We compared changes in gallbladder dimensions in both morphine- and fentanyl-treated groups. To the best of our knowledge, no similar study has so far been conducted in this regard. However, some studies have reported that in adults morphine and fentanyl can raise the pressure inside the biliary duct and the sphincter of Oddi. Morphine can also decrease the diameter of the common bile duct but fentanyl has not been found to have the same effect. Considering the size and diameter of the common bile duct in newborns, especially premature neonates, this effect may cause biliary stasis and dilatation, and in a long-term period, may cause hydrops of the gallbladder. There were no records of direct hyperbilirubinemia in any of the cases evaluated in this study.
5.1. Limitations
There were some ethical issues regarding the administration of analgesics to neonates who underwent mechanical ventilation. These issues prevented us from comparing the two groups of newborns who received morphine and fentanyl with a group of newborns who received placebo as premedication. Other limitations of the study were the small sample size, which may be attributed to the limited number of beds in the NICU, and the limited period of study time. Insufficient ultrasound devices in our NICU was another difficulty we faced in our study. In certain cases, we needed multiple or same time sonographic evaluation. Considering the limited period of time in which this study was conducted (average of 7 days for each patient), we were not able to monitor the values of gallbladder dilatation for a longer time in the newborns who received maintenance doses of morphine. Furthermore, we were not able to evaluate gallbladder dimension or occurrence of hydrops after the study period.
5.2. Recommendations
Studies should be conducted on a larger population to assess other GI signs and side effects and to confirm these results. Moreover, better evaluation methods should be used to establish the association between the side effects of these drugs and gestational age, birth weight, having TPN versus enteral nutrition and prescription duration. Assessment of other complications including necrotizing enterocolitis (NEC), early and late onset sepsis (EOS and LOS), and the final outcome in these neonates could also help to make better decision about the drugs (22).
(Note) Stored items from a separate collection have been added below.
@[simp] theorem silence_frame (a : Nat) (s : State) :
    (silence a s).cck = s.cck ∧ (silence a s).stc = s.stc ∧ (silence a s).pending = s.pending := by
  unfold silence
  simp [foldl_same State.cck, foldl_same State.stc, foldl_same State.pending, apply_ite State.cck, apply_ite
    State.stc, apply_ite State.pending]

@[simp] theorem closeDoor_frame (p : PocketNo) (s : State) :
    (closeDoor p s).trg = s.trg ∧ (closeDoor p s).pru = s.pru ∧ (closeDoor p s).cue = s.cue ∧
      (closeDoor p s).hli = s.hli ∧ (closeDoor p s).slk = s.slk ∧ (closeDoor p s).cck = s.cck ∧
      (closeDoor p s).stc = s.stc ∧ (closeDoor p s).free = s.free ∧ (closeDoor p s).pending = s.pending := by
  unfold closeDoor
  (repeat' split) <;> simp

@[simp] theorem answerDoor_frame (p : PocketNo) (d : LineDoor) (s : State) :
    (answerDoor p d s).trg = s.trg ∧ (answerDoor p d s).pru = s.pru ∧ (answerDoor p d s).hli = s.hli ∧
      (answerDoor p d s).cck = s.cck ∧ (answerDoor p d s).stc = s.stc ∧ (answerDoor p d s).free = s.free ∧
      (answerDoor p d s).pending = s.pending := by
  unfold answerDoor
  (repeat' split) <;> simp

@[simp] theorem quietLost_frame (s : State) :
    (quietLost s).trg = s.trg ∧ (quietLost s).pkc = s.pkc ∧ (quietLost s).pru = s.pru ∧ (quietLost s).cue = s.cue ∧
      (quietLost s).hli = s.hli ∧ (quietLost s).slk = s.slk ∧ (quietLost s).cck = s.cck ∧ (quietLost s).stc = s.stc
      ∧ (quietLost s).free = s.free ∧ (quietLost s).pending = s.pending := by
  unfold quietLost
  (repeat' split) <;> simp

@[simp] theorem returnModule_frame (a : Nat) (doors : List LineDoor) (s : State) :
    (returnModule a doors s).trg = s.trg ∧ (returnModule a doors s).pru = s.pru ∧
      (returnModule a doors s).hli = s.hli ∧ (returnModule a doors s).cck = s.cck ∧
      (returnModule a doors s).stc = s.stc ∧ (returnModule a doors s).free = s.free ∧
      (returnModule a doors s).pending = s.pending := by
  unfold returnModule
  dsimp only
  split <;> simp [foldl_same State.trg, foldl_same State.pru, foldl_same State.hli, foldl_same State.cck, foldl_same
    State.stc, foldl_same State.free, foldl_same State.pending, apply_ite State.trg, apply_ite State.pru, apply_ite
    State.hli, apply_ite State.cck, apply_ite State.stc, apply_ite State.free, apply_ite State.pending]

@[simp] theorem startRelease_frame (p : PocketNo) (s : State) :
    (startRelease p s).trg = s.trg ∧ (startRelease p s).pru = s.pru ∧ (startRelease p s).hli = s.hli ∧
      (startRelease p s).cck = s.cck ∧ (startRelease p s).stc = s.stc ∧ (startRelease p s).free = s.free ∧
      (startRelease p s).pending = s.pending := by
  unfold startRelease
  (repeat' split) <;> simp

@[simp] theorem askRelease_frame (p : PocketNo) (t : ToolId) (s : State) :
    (askRelease p t s).trg = s.trg ∧ (askRelease p t s).pru = s.pru ∧ (askRelease p t s).hli = s.hli ∧
      (askRelease p t s).cck = s.cck ∧ (askRelease p t s).stc = s.stc ∧ (askRelease p t s).free = s.free ∧
      (askRelease p t s).pending = s.pending := by
  unfold askRelease
  (repeat' split) <;> simp

@[simp] theorem pressCloses_frame (p : PocketNo) (s : State) :
    (pressCloses p s).trg = s.trg ∧ (pressCloses p s).pru = s.pru ∧ (pressCloses p s).cue = s.cue ∧
      (pressCloses p s).hli = s.hli ∧ (pressCloses p s).slk = s.slk ∧ (pressCloses p s).cck = s.cck ∧
      (pressCloses p s).stc = s.stc ∧ (pressCloses p s).free = s.free ∧ (pressCloses p s).pending = s.pending := by
  unfold pressCloses
  (repeat' split) <;> simp

@[simp] theorem pressEffect_frame (p : PocketNo) (key : Bool) (s : State) :
    (pressEffect p key s).trg = s.trg ∧ (pressEffect p key s).pru = s.pru ∧ (pressEffect p key s).hli = s.hli ∧
      (pressEffect p key s).cck = s.cck ∧ (pressEffect p key s).stc = s.stc ∧ (pressEffect p key s).free = s.free ∧
      (pressEffect p key s).pending = s.pending := by
  unfold pressEffect
  dsimp only
  (repeat' split) <;> simp

@[simp] theorem dropPress_frame (p : PocketNo) (s : State) :
    (dropPress p s).trg = s.trg ∧ (dropPress p s).rds = s.rds ∧ (dropPress p s).pru = s.pru ∧
      (dropPress p s).cue = s.cue ∧ (dropPress p s).hli = s.hli ∧ (dropPress p s).slk = s.slk ∧
      (dropPress p s).cck = s.cck ∧ (dropPress p s).stc = s.stc ∧ (dropPress p s).free = s.free ∧
      (dropPress p s).pending = s.pending := by
  unfold dropPress
  (repeat' split) <;> simp

@[simp] theorem consumePress_frame (p : PocketNo) (s : State) :
    (consumePress p s).trg = s.trg ∧ (consumePress p s).rds = s.rds ∧ (consumePress p s).pru = s.pru ∧
      (consumePress p s).cue = s.cue ∧ (consumePress p s).hli = s.hli ∧ (consumePress p s).slk = s.slk ∧
      (consumePress p s).cck = s.cck ∧ (consumePress p s).stc = s.stc ∧ (consumePress p s).free = s.free ∧
      (consumePress p s).pending = s.pending := by
  unfold consumePress
  (repeat' split) <;> simp

@[simp] theorem pocketTimerEnds_frame (p : PocketNo) (s : State) :
    (pocketTimerEnds p s).trg = s.trg ∧ (pocketTimerEnds p s).pru = s.pru ∧ (pocketTimerEnds p s).cue = s.cue ∧
      (pocketTimerEnds p s).hli = s.hli ∧ (pocketTimerEnds p s).slk = s.slk ∧ (pocketTimerEnds p s).cck = s.cck ∧
      (pocketTimerEnds p s).stc = s.stc ∧ (pocketTimerEnds p s).free = s.free ∧
      (pocketTimerEnds p s).pending = s.pending := by
  unfold pocketTimerEnds
  (repeat' split) <;> simp

@[simp] theorem endRead_frame (p : PocketNo) (o : Outcome) (s : State) :
    (endRead p o s).cck = s.cck ∧ (endRead p o s).stc = s.stc ∧ (endRead p o s).pending = s.pending := by
  unfold endRead
  (repeat' split) <;> simp

@[simp] theorem failAttempt_frame (r : Read) (s : State) :
    (failAttempt r s).cck = s.cck ∧ (failAttempt r s).stc = s.stc ∧ (failAttempt r s).pending = s.pending := by
  unfold failAttempt
  (repeat' split) <;> simp

@[simp] theorem becomeGauge_frame (t : ToolId) (kind : Nat) (s : State) :
    (becomeGauge t kind s).cck = s.cck ∧ (becomeGauge t kind s).stc = s.stc ∧ (becomeGauge t kind s).free = s.free ∧
      (becomeGauge t kind s).pending = s.pending := by
  unfold becomeGauge
  (repeat' split) <;> simp

@[simp] theorem gaugeFromPocket_frame (t : ToolId) (kind : Nat) (q : Option PocketNo) (s : State) :
    (gaugeFromPocket t kind q s).cck = s.cck ∧ (gaugeFromPocket t kind q s).stc = s.stc ∧
      (gaugeFromPocket t kind q s).free = s.free ∧ (gaugeFromPocket t kind q s).pending = s.pending := by
  unfold gaugeFromPocket
  dsimp only
  (repeat' split) <;> simp

@[simp] theorem takeToGauge_frame (t : ToolId) (kind : Nat) (s : State) :
    (takeToGauge t kind s).cck = s.cck ∧ (takeToGauge t kind s).stc = s.stc ∧ (takeToGauge t kind s).free = s.free ∧
      (takeToGauge t kind s).pending = s.pending := by
  unfold takeToGauge
  (repeat' split) <;> simp

@[simp] theorem tagGone_frame (s : State) :
    (tagGone s).rds = s.rds ∧ (tagGone s).cck = s.cck ∧ (tagGone s).stc = s.stc ∧ (tagGone s).free = s.free ∧
      (tagGone s).pending = s.pending := by
  unfold tagGone
  dsimp only
  (repeat' split) <;> simp

@[simp] theorem newGaugeTool_frame (t : ToolId) (kind : Nat) (s : State) :
    (newGaugeTool t kind s).cck = s.cck ∧ (newGaugeTool t kind s).stc = s.stc ∧
      (newGaugeTool t kind s).free = s.free ∧ (newGaugeTool t kind s).pending = s.pending := by
  unfold newGaugeTool
  (repeat' split) <;> simp

@[simp] theorem gaugeKind_frame (t : ToolId) (kind : Nat) (s : State) :
    (gaugeKind t kind s).cck = s.cck ∧ (gaugeKind t kind s).stc = s.stc ∧ (gaugeKind t kind s).free = s.free ∧
      (gaugeKind t kind s).pending = s.pending := by
  unfold gaugeKind
  (repeat' split) <;> simp

@[simp] theorem headTag_frame (t : ToolId) (kind : Nat) (s : State) :
    (headTag t kind s).cck = s.cck ∧ (headTag t kind s).stc = s.stc ∧ (headTag t kind s).free = s.free ∧
      (headTag t kind s).pending = s.pending := by
  unfold headTag
  (repeat' split) <;> simp

@[simp] theorem concludePreset_frame (t : ToolId) (k : KindEntry) (v : FirstBurst) (s : State) :
    (concludePreset t k v s).rds = s.rds ∧ (concludePreset t k v s).cue = s.cue ∧
      (concludePreset t k v s).cck = s.cck ∧ (concludePreset t k v s).stc = s.stc ∧
      (concludePreset t k v s).free = s.free ∧ (concludePreset t k v s).pending = s.pending := by
  unfold concludePreset
  (repeat' split) <;> simp

@[simp] theorem setFirst_frame (x : Option FirstBurst) (s : State) :
    (setFirst x s).trg = s.trg ∧ (setFirst x s).pkc = s.pkc ∧ (setFirst x s).rds = s.rds ∧
      (setFirst x s).cue = s.cue ∧ (setFirst x s).hli = s.hli ∧ (setFirst x s).slk = s.slk ∧
      (setFirst x s).cck = s.cck ∧ (setFirst x s).stc = s.stc ∧ (setFirst x s).free = s.free ∧
      (setFirst x s).pending = s.pending := by
  unfold setFirst
  (repeat' split) <;> simp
Sonographic evaluation of gallbladder before the administration of opioids, during their administration and even after discontinuation of these drugs will be crucial in defining precisely their effect on the biliary system.
5.3. Conclusions
As an adverse effect in newborns that receive morphine or fentanyl as a premedication, morphine causes gallbladder dilatation more than fentanyl. However, it should be noticed that TPN, which is commonly used the ICU, intensifies gallbladder dilatation. Therefore, fentanyl could be considered as a preferred short-term analgesic drug with less adverse effects than morphine in NICU. A larger study is needed to assess other GI signs and side effects and to confirm these results.